Is your feature request related to a problem? Please describe. As a part of the segment replication design proposal, there was a concern around increased network utilisation that

This will improve indexing throughput and lower resource utilization on replicas at the expense of increased network usage. This is due to the fact that primary would generate segments on refresh/merges and would copy over generated segments to all replica copies, thereby using a significant network bandwidth.

Describe the solution you'd like To fully utilize each machine’s network bandwidth, the control flow and the data flow can be decoupled as in the segments can be pushed linearly along a chain of nodes hosting primary and replica shards first.

Primary -> Replica-1 -> Replica-2 -> Replica-N

The transfer latency can be minimized by pipelining the data transfer i.e once a copy receives some data, it starts forwarding immediately. Thus, each machine’s full outbound bandwidth can be used to transfer the data as fast as possible. Upon data transfer completion we can do the control flow(publish checkpoint metadata), which can go like primary publishing checkpoint concurrently

Primary -> Replica 1 || Replica 2 || Replica 3

This can be done without changing the replication strategy, by maintaining the chaining order on the leader along side in-sync allocation ids

There are similar strategies used at GFS to avoid network bottleneck on a single node https://static.googleusercontent.com/media/research.google.com/en//archive/gfs-sosp2003.pdf

Describe alternatives you've considered A clear and concise description of any alternative solutions or features you've considered.

Additional context Add any other context or screenshots about the feature request here.

Aug 17 '22 19:08 Bukhtawar

This is a good idea and can improve network performance depending on the cluster topology.

Think of this example: N1: P1, R2,R3 N2: P2, R1,R3 N3: P3, R1, R2

With this topology, primary to all would be same as replicas acting as repeaters. However, this approach will greatly improve network performance if the cluster topology is not optimum.

Sep 15 '22 09:09 itiyama

The only trade-off I see is that changes might take longer to be available on all replicas. We might have to implement this in a way that replica doesn't wait for the entire diff and forwards the individual chunk to next replica as soon as it receives.

Also, we might need to depend on a push based model to achieve this.

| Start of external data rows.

-- ==== Sys2Proof/Machine/State.lean ====
section
/-! DEFINITION. The state of the package: slices, warps, workgroups, cores and the units that act on their own, as
plain data (Table 1.10 and the chapters it names); the ways a step can stop; the state after reset. -/

namespace Sys2Proof.Machine

/-- A way the machine stops. -/
inductive Fault where
  /-- Raised by an instruction executed while no gang stands at it: no warp and gang is named by `cur`. A step never
  executes an instruction so; safe, since the hardware never does (log entry 1). -/
  | noGang
  deriving DecidableEq, Repr

/-- A meaning that is not given. -/
inductive Refusal where
  /-- Raised by an arm of `exec` whose instruction has no meaning yet; safe. -/
  | notModelled (mnemonic : String)
  deriving DecidableEq, Repr

/-! Traps -/

/-- The delivery classes of R309; UNCORR rolls back where it can (R345). -/
inductive TrapClass where
  | s | h | w | q | uncorr
  deriving DecidableEq, Repr

/-- A cause on its way to delivery (Table 16.1, Table 9.8). -/
structure Trap where
  cause : Nat
  cls : TrapClass
  sub : Nat
  mask : Mask32
  /-- Faulting address of each lane that has one. -/
  addrs : Tab VA
  /-- TRAP or BKPT code, MISALIGN size, WATCH entry. -/
  code : Nat
  /-- RESUME is the slot after the stopping instruction (TRAP, R131). -/
  resumeNext : Bool
  /-- The failing slot is slot j+1 of a pair, which stops at slot j (R70). -/
  second : Bool := false
  deriving DecidableEq, Repr

/-- A fault held pending against a slice (R308). -/
structure PendFault where
  cause : Nat
  cls : TrapClass
  sub : Nat
  mask : Mask32
  va : VA
  deriving DecidableEq, Repr

/-! Slices -/

/-- What a slice waits for (Table 16.3 WAIT; R13). -/
inductive Wait where
  | ready
  | regang
  | barr (k n : Nat)
  | latch
  | landing (addr : Nat) (phase : Bool)
  /-- A ring take: descriptor, `.free`, destination register, the token it counts on, its address. -/
  | ring (addr : Nat) (free : Bool) (dst tok : Nat) (pcAt : VA)
  | yield
  deriving DecidableEq, Repr

/-- The register files a hazard can concern; a frame register is known by its ring row (R25), FSTATUS counts as a
destination of what may raise a flag (R139), and a system register is known by its number (R211). -/
inductive RegKind where
  | row | hrow | s | b | m | p | fs | sys
  deriving DecidableEq, Repr

/-- A write that a read of its register may not see yet (R73), or may see already (R74), or a register whose undefined
window is open (R198). A slice keeps them newest first, several for one register where several writes are under way. -/
structure Hazard where
  kind : RegKind
  idx : Nat
  /-- The lanes that the instruction writes, none for a destination that only the checking scoreboard counts; all four
  where the register is not laned. -/
  lanes : BitVec 4
  /-- Contents before a fixed-latency write, which stands in the register already; of FSTATUS, the flags that it has put there
  first (R139). -/
  old : W128
  /-- The value of a variable-latency write where it is known, which does not stand in the register yet. -/
  new : Option W128
  /-- Cycles of stall count still missing when the last instruction issued, for a fixed latency (R73). -/
  left : Nat
  /-- Token plus one for a variable latency, 0 for none. -/
  tok : Nat
  /-- A variable-latency result: not fixed. -/
  varLat : Bool
  /-- The result has been written; kept for the checking scoreboard alone. -/
  landed : Bool
  /-- An operand row of a stage whose matching MWAIT has not come; `left` is then the stage's number. -/
  window : Bool
  /-- Draw number of the instruction that made it. -/
  born : Nat
  deriving DecidableEq, Repr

Sep 27 '22 15:09 ankitkala

The only trade-off I see is that changes might take longer to be available on all replicas. We might have to implement this in a way that replica doesn't wait for the entire diff and forwards the individual chunk to next replica as soon as it receives.

Thats already captured in the description above "The transfer latency can be minimized by pipelining the data transfer i.e once a copy receives some data, it starts forwarding immediately"

Also, we might need to depend on a push based model to achieve this.

The uber idea here is the transfer mechanism can be agnostic as long as we separate data and control flow. This can be achieved with a pull based transfer by simply inverting the chain which will depend largely on how quickly can one copy pull data from its peer in the chain

Primary <- Replica-1 <- Replica-2 <- Replica-N

Sep 27 '22 15:09 Bukhtawar

Brainstorming an implementation of this within our current segrep architecture. This is just high level, would need to POC this to see how we could refactor & make this fit.

The control flow could be tracked in ReplicationTracker and updated via cluster state events, then each shard in a group knows the next link in the chain and can react to node/shard drops.
Update existing checkpoint publisher from primary to only publish the update to its immediate peer. Alternatively, add a polling mechanism to fetch the latest cp from the sender and ditch the refresh listener entirely.
An update to SegmentReplicationTargetService/Target would need to be made to initiate sending the cp metadata & segments to the next shard in the chain once received. Alternatively, a polling mechanism to fetch the latest cp similar to step 2.
PrimaryShardReplicationSource can be renamed as it has no hard restriction on the source operating as the Primary.

Oct 11 '22 17:10 mch2